Full scRNAseq analysis
Data the SCC collected on both inDrops and 10x instruments is available here:
For full service bioinformatic analysis service we suggest you work with the Chan Bioinformatics Core.
Number of cells: 25,000 – 30,000 at a minimum.
Cells should be at a density of more than 100,000 cells/ml in at least 150ul.
Viability: Ideally greater than 90%
Buffer conditions: Buffer should NOT contain Mg2+, Ca2+ or EDTA.
Most of users resuspend their cells in PBS (without Mg2+, Ca2+ or EDTA) + BSA (upto 1%)
- Single-nucleus RNA sequencing can be run with inDrops. Several users perform this routinely.
- A standard inDrops day encapsulates 6,000 cells per sample for up to 6 samples.
- Optiprep information
- CITE-seq / Cell Hashing have succesfully run on both inDrops and 10x.
10x Single-cell sample prep resources
10x Genomics provides a tremendous amount of sample prep protocol advice. Most of the sample prep requirements for 10x are the same for inDrops. This is a great resource to use for sample prep optimization.
There are a variety of scRNA-Seq and scNuc-Seq methods available.
Click here for a search of "single cell dissociation scRNA-Seq"
InDrops Method Publications
Zilionis R, Nainys J, Veres A, Savova V, Zemmour D, Klein AM, and Mazutis L. 1/2017. “Single-cell barcoding and sequencing using droplet microfluidics.” Nat Protoc, 12, 1, Pp. 44-73.
- Klein AM, Mazutis L., Akartuna I, Tallapragada N, Veres A, Li V, Peshkin L, D. A. Weitz, and MW Kirschner. 2015. “Droplet barcoding for single-cell transcriptomics applied to embryonic stem cells.” Cell, 161, Pp. 1187-1201.
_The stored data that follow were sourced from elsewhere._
@[simp] theorem Dev.modCap_tick (s : Dev) (n : Nat) (f : Capture → Capture) : (s.modCap n f).tick = s.tick := rfl
@[simp] theorem Dev.modCap_cntZero (s : Dev) (n : Nat) (f : Capture → Capture) : (s.modCap n f).cntZero = s.cntZero := rfl
@[simp] theorem Dev.modCap_aonTs0 (s : Dev) (n : Nat) (f : Capture → Capture) : (s.modCap n f).aonTs0 = s.aonTs0 := rfl
@[simp] theorem Dev.modCap_aonFrom (s : Dev) (n : Nat) (f : Capture → Capture) : (s.modCap n f).aonFrom = s.aonFrom := rfl
@[simp] theorem Dev.modCap_od (s : Dev) (n : Nat) (f : Capture → Capture) : (s.modCap n f).od = s.od := rfl
@[simp] theorem Dev.modCap_scales (s : Dev) (n : Nat) (f : Capture → Capture) : (s.modCap n f).scales = s.scales := rfl
@[simp] theorem Dev.modCap_mode (s : Dev) (n : Nat) (f : Capture → Capture) : (s.modCap n f).mode = s.mode := rfl
@[simp] theorem Dev.modCap_acc (s : Dev) (n : Nat) (f : Capture → Capture) : (s.modCap n f).acc = s.acc := rfl
@[simp] theorem Dev.modCap_flt (s : Dev) (n : Nat) (f : Capture → Capture) : (s.modCap n f).flt = s.flt := rfl
@[simp] theorem Dev.modCap_pmc (s : Dev) (n : Nat) (f : Capture → Capture) : (s.modCap n f).pmc = s.pmc := rfl
@[simp] theorem Dev.modCap_tugs (s : Dev) (n : Nat) (f : Capture → Capture) : (s.modCap n f).tugs = s.tugs := rfl
@[simp] theorem Dev.modCap_lanes (s : Dev) (n : Nat) (f : Capture → Capture) : (s.modCap n f).lanes = s.lanes := rfl
@[simp] theorem Dev.modCap_ports (s : Dev) (n : Nat) (f : Capture → Capture) : (s.modCap n f).ports = s.ports := rfl
@[simp] theorem Dev.modCap_sel (s : Dev) (n : Nat) (f : Capture → Capture) : (s.modCap n f).sel = s.sel := rfl
@[simp] theorem Dev.modCap_gnss (s : Dev) (n : Nat) (f : Capture → Capture) : (s.modCap n f).gnss = s.gnss := rfl
@[simp] theorem Dev.modCap_keep (s : Dev) (n : Nat) (f : Capture → Capture) : (s.modCap n f).keep = s.keep := rfl
@[simp] theorem Dev.modCap_ebe (s : Dev) (n : Nat) (f : Capture → Capture) : (s.modCap n f).ebe = s.ebe := rfl
@[simp] theorem Dev.modCap_keys (s : Dev) (n : Nat) (f : Capture → Capture) : (s.modCap n f).keys = s.keys := rfl
@[simp] theorem Dev.modCap_pair (s : Dev) (n : Nat) (f : Capture → Capture) : (s.modCap n f).pair = s.pair := rfl
@[simp] theorem Dev.modCap_power (s : Dev) (n : Nat) (f : Capture → Capture) : (s.modCap n f).power = s.power := rfl
@[simp] theorem Dev.modCap_update (s : Dev) (n : Nat) (f : Capture → Capture) : (s.modCap n f).update = s.update := rfl
@[simp] theorem Dev.modCap_ageing (s : Dev) (n : Nat) (f : Capture → Capture) : (s.modCap n f).ageing = s.ageing := rfl
@[simp] theorem Dev.modCap_svc (s : Dev) (n : Nat) (f : Capture → Capture) : (s.modCap n f).svc = s.svc := rfl
@[simp] theorem Dev.modCap_free (s : Dev) (n : Nat) (f : Capture → Capture) : (s.modCap n f).free = s.free := rfl
@[simp] theorem Dev.modCap_out (s : Dev) (n : Nat) (f : Capture → Capture) : (s.modCap n f).out = s.out := rfl
@[simp] theorem Dev.modCap_watch (s : Dev) (n : Nat) (f : Capture → Capture) : (s.modCap n f).watch = s.watch := rfl
@[simp] theorem Dev.modCap_num (s : Dev) (n : Nat) (f : Capture → Capture) (key : Nat) : (s.modCap n f).num key = s.num key := rfl

@[simp] theorem Dev.modUpdate_tick (s : Dev) (f : Update → Update) : (s.modUpdate f).tick = s.tick := rfl
@[simp] theorem Dev.modUpdate_cntZero (s : Dev) (f : Update → Update) : (s.modUpdate f).cntZero = s.cntZero := rfl
@[simp] theorem Dev.modUpdate_aonTs0 (s : Dev) (f : Update → Update) : (s.modUpdate f).aonTs0 = s.aonTs0 := rfl
@[simp] theorem Dev.modUpdate_aonFrom (s : Dev) (f : Update → Update) : (s.modUpdate f).aonFrom = s.aonFrom := rfl
@[simp] theorem Dev.modUpdate_od (s : Dev) (f : Update → Update) : (s.modUpdate f).od = s.od := rfl
@[simp] theorem Dev.modUpdate_scales (s : Dev) (f : Update → Update) : (s.modUpdate f).scales = s.scales := rfl
@[simp] theorem Dev.modUpdate_mode (s : Dev) (f : Update → Update) : (s.modUpdate f).mode = s.mode := rfl
@[simp] theorem Dev.modUpdate_acc (s : Dev) (f : Update → Update) : (s.modUpdate f).acc = s.acc := rfl
@[simp] theorem Dev.modUpdate_flt (s : Dev) (f : Update → Update) : (s.modUpdate f).flt = s.flt := rfl
@[simp] theorem Dev.modUpdate_pmc (s : Dev) (f : Update → Update) : (s.modUpdate f).pmc = s.pmc := rfl
@[simp] theorem Dev.modUpdate_tugs (s : Dev) (f : Update → Update) : (s.modUpdate f).tugs = s.tugs := rfl
@[simp] theorem Dev.modUpdate_lanes (s : Dev) (f : Update → Update) : (s.modUpdate f).lanes = s.lanes := rfl
@[simp] theorem Dev.modUpdate_ports (s : Dev) (f : Update → Update) : (s.modUpdate f).ports = s.ports := rfl
@[simp] theorem Dev.modUpdate_sel (s : Dev) (f : Update → Update) : (s.modUpdate f).sel = s.sel := rfl
@[simp] theorem Dev.modUpdate_awl (s : Dev) (f : Update → Update) : (s.modUpdate f).awl = s.awl := rfl
@[simp] theorem Dev.modUpdate_gnss (s : Dev) (f : Update → Update) : (s.modUpdate f).gnss = s.gnss := rfl
@[simp] theorem Dev.modUpdate_keep (s : Dev) (f : Update → Update) : (s.modUpdate f).keep = s.keep := rfl
@[simp] theorem Dev.modUpdate_ebe (s : Dev) (f : Update → Update) : (s.modUpdate f).ebe = s.ebe := rfl
@[simp] theorem Dev.modUpdate_keys (s : Dev) (f : Update → Update) : (s.modUpdate f).keys = s.keys := rfl
@[simp] theorem Dev.modUpdate_pair (s : Dev) (f : Update → Update) : (s.modUpdate f).pair = s.pair := rfl
@[simp] theorem Dev.modUpdate_power (s : Dev) (f : Update → Update) : (s.modUpdate f).power = s.power := rfl
@[simp] theorem Dev.modUpdate_ageing (s : Dev) (f : Update → Update) : (s.modUpdate f).ageing = s.ageing := rfl
@[simp] theorem Dev.modUpdate_svc (s : Dev) (f : Update → Update) : (s.modUpdate f).svc = s.svc := rfl
@[simp] theorem Dev.modUpdate_free (s : Dev) (f : Update → Update) : (s.modUpdate f).free = s.free := rfl
@[simp] theorem Dev.modUpdate_out (s : Dev) (f : Update → Update) : (s.modUpdate f).out = s.out := rfl
@[simp] theorem Dev.modUpdate_watch (s : Dev) (f : Update → Update) : (s.modUpdate f).watch = s.watch := rfl
@[simp] theorem Dev.modUpdate_num (s : Dev) (f : Update → Update) (key : Nat) : (s.modUpdate f).num key = s.num key := rfl

@[simp] theorem Dev.modGnss_tick (s : Dev) (f : Gnss → Gnss) : (s.modGnss f).tick = s.tick := rfl
@[simp] theorem Dev.modGnss_cntZero (s : Dev) (f : Gnss → Gnss) : (s.modGnss f).cntZero = s.cntZero := rfl
@[simp] theorem Dev.modGnss_aonTs0 (s : Dev) (f : Gnss → Gnss) : (s.modGnss f).aonTs0 = s.aonTs0 := rfl
@[simp] theorem Dev.modGnss_aonFrom (s : Dev) (f : Gnss → Gnss) : (s.modGnss f).aonFrom = s.aonFrom := rfl
@[simp] theorem Dev.modGnss_od (s : Dev) (f : Gnss → Gnss) : (s.modGnss f).od = s.od := rfl
@[simp] theorem Dev.modGnss_scales (s : Dev) (f : Gnss → Gnss) : (s.modGnss f).scales = s.scales := rfl
@[simp] theorem Dev.modGnss_mode (s : Dev) (f : Gnss → Gnss) : (s.modGnss f).mode = s.mode := rfl
@[simp] theorem Dev.modGnss_acc (s : Dev) (f : Gnss → Gnss) : (s.modGnss f).acc = s.acc := rfl
@[simp] theorem Dev.modGnss_flt (s : Dev) (f : Gnss → Gnss) : (s.modGnss f).flt = s.flt := rfl
@[simp] theorem Dev.modGnss_pmc (s : Dev) (f : Gnss → Gnss) : (s.modGnss f).pmc = s.pmc := rfl
@[simp] theorem Dev.modGnss_tugs (s : Dev) (f : Gnss → Gnss) : (s.modGnss f).tugs = s.tugs := rfl
@[simp] theorem Dev.modGnss_lanes (s : Dev) (f : Gnss → Gnss) : (s.modGnss f).lanes = s.lanes := rfl
@[simp] theorem Dev.modGnss_ports (s : Dev) (f : Gnss → Gnss) : (s.modGnss f).ports = s.ports := rfl
@[simp] theorem Dev.modGnss_sel (s : Dev) (f : Gnss → Gnss) : (s.modGnss f).sel = s.sel := rfl
@[simp] theorem Dev.modGnss_awl (s : Dev) (f : Gnss → Gnss) : (s.modGnss f).awl = s.awl := rfl
@[simp] theorem Dev.modGnss_keep (s : Dev) (f : Gnss → Gnss) : (s.modGnss f).keep = s.keep := rfl
@[simp] theorem Dev.modGnss_ebe (s : Dev) (f : Gnss → Gnss) : (s.modGnss f).ebe = s.ebe := rfl
@[simp] theorem Dev.modGnss_keys (s : Dev) (f : Gnss → Gnss) : (s.modGnss f).keys = s.keys := rfl
@[simp] theorem Dev.modGnss_pair (s : Dev) (f : Gnss → Gnss) : (s.modGnss f).pair = s.pair := rfl
@[simp] theorem Dev.modGnss_power (s : Dev) (f : Gnss → Gnss) : (s.modGnss f).power = s.power := rfl
@[simp] theorem Dev.modGnss_update (s : Dev) (f : Gnss → Gnss) : (s.modGnss f).update = s.update := rfl
@[simp] theorem Dev.modGnss_ageing (s : Dev) (f : Gnss → Gnss) : (s.modGnss f).ageing = s.ageing := rfl
@[simp] theorem Dev.modGnss_svc (s : Dev) (f : Gnss → Gnss) : (s.modGnss f).svc = s.svc := rfl
@[simp] theorem Dev.modGnss_free (s : Dev) (f : Gnss → Gnss) : (s.modGnss f).free = s.free := rfl
@[simp] theorem Dev.modGnss_out (s : Dev) (f : Gnss → Gnss) : (s.modGnss f).out = s.out := rfl
@[simp] theorem Dev.modGnss_watch (s : Dev) (f : Gnss → Gnss) : (s.modGnss f).watch = s.watch := rfl
@[simp] theorem Dev.modGnss_num (s : Dev) (f : Gnss → Gnss) (key : Nat) : (s.modGnss f).num key = s.num key := rfl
Most users sequence their libraries on a NextSeq 75 bp run:
Read 1: 61
Read 2: 14
Index 1: 8
Index 2: 8
It is common to have 70-80% valid reads after filtering for valid cell barcodes.
Sequencing on a their libraries on a NovaSeq 100 bp run:
Read 1: 86
Read 2: 14
Index 1: 8
Index 2: 8
After several runs of inDrops libraries on the NovaSeq, we have identified that there are sometimes issues with NovaSeq data from using the standard adapter trimming options. The samples are sequencing fine, but inDrop runs on the NovaSeq require that you recieve UN-TRIMMED Fastq files. Adapter trimming seems to be causing some loss of valid reads causing you go only get 6 bp of some of the 8 bp index read as well as issues on Read 1. We have seen that Read 1 sometimes need adapter trimming to map well, but this needs to be done after Fastq generation. Please let us know if you experience any issues on a NovaSeq run so we can help troubleshoot and understand the issues for all inDrops users.
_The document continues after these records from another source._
/-- An engine of a pair: mode, role, PairState, its registers as said. -/
def pr (m role st' : Nat) (l : List (Nat × Int) := []) (f : Pair → Pair := id) : State :=
  srv m ([(Od.pairEnable, 1), (Od.pairRole, (role : Int)), (Od.pairState, (st' : Int))] ++ l) fun d => { d with pair := f d.pair }
def held1 : Held := { port := 15, ready := 5, ordinal := 6 }
/-- A step of a resynchronisation: the last step done, the tick the present one began. -/
def rs (step at' : Nat) : State := pr 9 2 4 [(Od.resyncStep, (step : Int))] fun p => { p with running := true, stepAt := at' }
def evR : CoreRec := { tick := 5, line := 63, entry := 4095, occurrence := 1, param := 7, flags := 0 }
/-- An engine of no pair whose application has level L2, a handler of it running. -/
def hnd : State := srv 5 [] fun d => { d with acc := { d.acc with appLevel := 2 }, pair := { d.pair with handlers := [{ epoch := 4, entry := 5 }] } }
def kept (seq n : Nat) : Kept := { seq, type := 9, fields := [seq], payload := List.replicate n 0 }
/-- The Buckle frames sent: type and fields. -/
def sent (d : Dev) : List (Nat × List Nat) := d.out.filterMap fun m => match m with | .buckle t l _ => some (t, l) | _ => none
def trms : LogRec := .terms 1 2 3 4 5 9 [(0, 7)]
/-- The versions HELLO names. -/
def appV : Int := (srv 5).dev.num Od.applicationVersionM3
def micV : Int := (srv 5).dev.update.micro
/-- A standby that executes a record of entry 0. -/
def logDev : Dev := { (pr 8 2 2).reached T with pair := { ((pr 8 2 2).reached T).pair with frameAt := some T, silent := false, seqIn := 1, received := 1, entry := some 0 } }
theorem test_plain_ptpPriority1 : PlainObject Od.ptpPriority1 3 := ⟨fun _ _ => rfl, by decide, by decide, by decide, by decide⟩
/-- WARMUP, ready, waiting since 5 for a HELLO of a partner that claims what is said. -/
def wup (_ : Nat) : State := { pr 3 0 1 [] fun p => { p with waiting := some 5 } with dev := ((pr 3 0 1 [] fun p => { p with waiting := some 5 }).dev.modMode fun m => { m with ready := true }) }

/-- States and operands that meet the hypotheses of every clause of LinkKeepsOrder, and what follows. -/
theorem witness_LinkKeepsOrder :
    ((srv 5).dev.on Od.pairEnable = false ∧ idles (.helloFrame T 1 1 1 0 0 1) (srv 5) ∧ idles (.heartbeatFrame T 1 1 true 1 [] 1 1 1) (srv 5) ∧ idles (.logFrame T 0 true []) (srv 5) ∧ idles (.epochEndFrame T 0 true 1 0 1) (srv 5) ∧ idles (.digestFrame T 1 1) (srv 5) ∧ idles (.nakFrame T 0 1) (srv 5) ∧ idles (.ackFrame T 1) (srv 5)) ∧
    (idles (.copyFrame T 0 true [] true) (srv 5) ∧ idles (.cutoverFrame T 1 1) (srv 5) ∧ idles (.leavingFrame T 1 0) (srv 5) ∧ idles (.takenFrame T 1) (srv 5) ∧ idles (.exchangeFrame T 1) (srv 5) ∧ idles (.exchangeAckFrame T 1 true) (srv 5) ∧ idles (.heartbeatSend T) (srv 5) ∧ idles (.ackSend T) (srv 5) ∧ idles (.digestDeadline T) (srv 5) ∧ idles (.linkSilent T) (srv 5) ∧ idles (.partnerLossConfirmed T) (srv 5) ∧ idles (.pairJoinWaitExpiry T) (srv 5) ∧ idles (.pcdBurnish T) (srv 5)) ∧
    (after (.nakFrame T 3 4) (pr 5 1 2 [] fun p => { p with unacked := [kept 2 9, kept 3 9, kept 4 9, kept 5 9] }) (fun d => sent d == [(9, [3]), (9, [4])] && only (pr 5 1 2).dev d [] [.pair])) ∧
    (after (.ackFrame T 4) (pr 5 1 2 [] fun p => { p with unacked := [kept 2 9, kept 3 9, kept 4 9, kept 5 1025] }) (fun d => d.pair.unacked == [kept 5 1025] && d.nat Od.retransmitBufferUse == 2)) ∧
    (after (.ackSend T) (pr 5 1 2 [] fun p => { p with frameAt := some 5 }) (fun d => sent d == [(0x21, [4294967295])] && only (pr 5 1 2).dev d [] [.pair])) ∧
    (after (.logFrame T 0 false []) (pr 8 2 2) (fun d => d.nat Od.linkCrcErrors == 1 && sent d == [(0x20, [0, 0])] && only (pr 8 2 2).dev d [Od.linkCrcErrors] []) ∧ after (.logFrame T 3 true []) (pr 8 2 2) (fun d => d.nat Od.retransmits == 1 && sent d == [(0x20, [0, 2])] && d.pair.seqIn == 0)) ∧
    (after (.logFrame T 4294967295 true [(0, trms)]) (pr 5 1 2 [] fun p => { p with seqIn := 4294967295 }) (fun d => d.pair.seqIn == 0 && d.pair.terms == none && d.out == [])) ∧
    (after (.logFrame T 0 true [(0, .inc 7 9 T)]) (pr 8 2 2) (fun d => d.pair.seqIn == 1 && Tab.find? d.pair.logged 7 == some 9) ∧ after (.logFrame T 0 true [(0, .inc 7 9 (T + 1))]) (pr 8 2 2) (fun d => d.pair.incs == [(T + 1, 7, 9)]) ∧ after (.logFrame T 0 true [(0, trms)]) (pr 8 2 2) (fun d => (d.pair.terms.map (·.temp)) == some 9 && only (pr 8 2 2).dev d [] [.pair])) ∧
    (askValues (asksOf [(Od.ptpPriority1, 3)]) = [(Od.ptpPriority1, 3)] ∧ firstFail (logDev.askStatus (logDev.wrOf .log (logDev.levelOf .log) [(Od.ptpPriority1, 3)])) 0 (asksOf [(Od.ptpPriority1, 3)]) = none ∧ after (.logFrame T 0 true [(0, .write [(Od.ptpPriority1, 3)])]) (pr 8 2 2) (fun d => d.num Od.ptpPriority1 == 3 && only (pr 8 2 2).dev d [Od.ptpPriority1] [.pair])) ∧
    (idles (.peerAliveChange T false) (srv 5) ∧ after (.peerAliveChange T true) (srv 5) (fun d => d.pair.peer && d.pair.peerAt == T)) ∧
    ((pr 8 2 2).dev.nat Od.linkLossTime * ticksPerUs ≤ T - 5 ∧ after (.linkSilent T) (pr 8 2 2 [] fun p => { p with frameAt := some 5, peerAt := T }) (fun d => d.pair.silent && d.nat Od.lastDivergenceCause == 4 && d.nat Od.digestRun == 0) ∧ after (.linkSilent T) (pr 5 1 3 [] fun p => { p with frameAt := some 5 }) (fun d => d.pair.silent && only (pr 5 1 3).dev d [] [.pair])) := by decide +kernel

/-- States and operands that meet the hypotheses of every clause of HellosAndHeartbeats, and what follows. -/
theorem witness_HellosAndHeartbeats :
    (after (.helloFrame T 8 1 2 appV micV 3) (pr 8 2 2) (fun d => d.pair.hello == some ⟨8, 1, 2, true, 3⟩ && d.nat Od.partnerSerial == 8 && only (pr 8 2 2).dev d [Od.partnerSerial] [.pair])) ∧
    (after (.helloFrame T 8 1 2 (appV + 1) micV 3) (pr 4 0 3) (fun d => d.nat Od.pairState == 6 && d.bit Od.pairSticky Bit.pairSticky_ImageMismatch)) ∧
    (after (.helloFrame T 8 1 1 appV micV 3) (pr 3 0 1 [] ) (fun _ => true) ∧ (pr 3 0 1).dev.mode.cycle ≠ some (T / 2)) ∧
    ((pr 5 1 3).dev.yields 8 1 = false ∧ after (.helloFrame T 8 1 1 appV micV 1) (pr 5 1 3) (fun d => d.bit Od.pairSticky Bit.pairSticky_DualActive && only (pr 5 1 3).dev d [Od.partnerSerial, Od.pairSticky] [.pair])) ∧
    ((pr 5 1 3 [(Od.activeSince, 9)]).dev.yields 8 1 = true) ∧
    ((pr 3 0 1).dev.nat Od.pairJoinWait * ticksPerSec ≤ 10 ^ 11 - 5 ∧ (pr 3 0 1 [] fun p => { p with waiting := some 5 }).dev.pair.hello = none) ∧
    (after (.heartbeatFrame T 8 2 true 9 [] 1 2 3) (pr 5 1 3) (fun d => d.on Od.partnerHealthy && d.pair.peerMode == 8 && d.pair.measure == 2 && d.nat Od.pairState == 2)) ∧
    (after (.heartbeatFrame T 5 1 true 9 [(15, 5, 6)] 1 2 3) (pr 8 2 2 [] fun p => { p with held := [held1, { held1 with ordinal := 7 }] }) (fun d => d.nat Od.shadowMode == 5 && d.pair.horizon == 9 && d.pair.held == [{ held1 with ordinal := 7 }] && d.nat Od.holdDepth == 1)) ∧
    (after (.heartbeatSend T) (pr 5 1 2 [(Od.aliveState, 1), (Od.roleExchangeResult, 1)] fun p => { p with exchange := some (16 * second, true), takenUntil := T + 1 }) (fun d => d.out.length == 2 && d.nat Od.roleExchangeResult == 2 && d.bit Od.pairSticky Bit.pairSticky_ExchangeDone) ∧ idles (.heartbeatSend T) (pr 5 1 2 [(Od.aliveState, 2)])) ∧
    (Accepted ((srv 5).reached T) .spi Od.pairEnable 1 ∧ after (.pairEnableWrite T .spi 1) (srv 5) (fun d => d.num Od.pairEnable == 1 && only (srv 5).dev d [Od.pairEnable] []) ∧ after (.pairEnableWrite T .spi 0) (pr 5 1 3) (fun d => d.nat Od.pairRole == 0 && d.nat Od.pairState == 0 && d.pair.hello == none)) ∧
    (after (.pcdBurnish T) (pr 5 1 2 [] fun p => { p with pcdAt := 0 }) (fun _ => true) ∧ after (.pcdBurnish (900 * ticksPerSec)) (pr 5 1 2) (fun d => d.pair.pcdAt == 900 * ticksPerSec && d.nat Od.pcdSysTerm == sysTermOf 0 0) ∧ idles (.pcdBurnish (900 * ticksPerSec - 1)) (pr 5 1 2)) ∧
    ((pr 3 0 1 [] fun p => p).dev.mode.ready = false ∧ after (.helloFrame T 8 1 1 appV micV 3) (wup 1) (fun d => d.md == Mode.resync && d.nat Od.pairRole == 2 && d.nat Od.pairState == 4 && d.pair.running && d.nat Od.resyncStep == 0) ∧ (wup 1).dev.journalFree = true) ∧
    (after (.helloFrame T 8 1 0 appV micV 1) (pr 5 1 2) (fun d => d.nat Od.pairState == 3)) ∧
    (after (.pairJoinWaitExpiry (10 ^ 11)) (wup 0) (fun d => d.md == Mode.acquire && d.nat Od.lastModeCause == 4 && d.nat Od.pairRole == 1 && d.nat Od.pairState == 3 && d.pair.waiting == none) ∧ idles (.pairJoinWaitExpiry T) (pr 5 1 2)) ∧
    (after (.heartbeatSend T) (pr 5 1 2 [(Od.aliveState, 1)]) (fun d => (sent d).map (·.1) == [2] && only (pr 5 1 2).dev d [Od.aliveState] []) ∧ after (.heartbeatFrame T 9 2 true 9 [] 1 2 3) (pr 5 1 3) (fun d => d.nat Od.pairState == 4)) := by decide +kernel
- Full day or half day services are available. To qualify as a half day run, you must have 3 or fewer samples and be collecting no more than 15,000 cells in total.
- Run preparation begins 1 hour in advance of the scheduled time. To avoid reagent and service fees, please notify us of any delays or cancellations at least 2 hours in advance of your start time.
- If you are more than an hour late for your scheduled run, the SCC staff reserves the right to cancel your run and charge you for the reserved time and reagents used in preparation for your run.
- The SCC will hold on to backup encapsulated cells for 1 year after your run date. If you need your backup emulsion please retrieve it from the SCC within a few months of your run.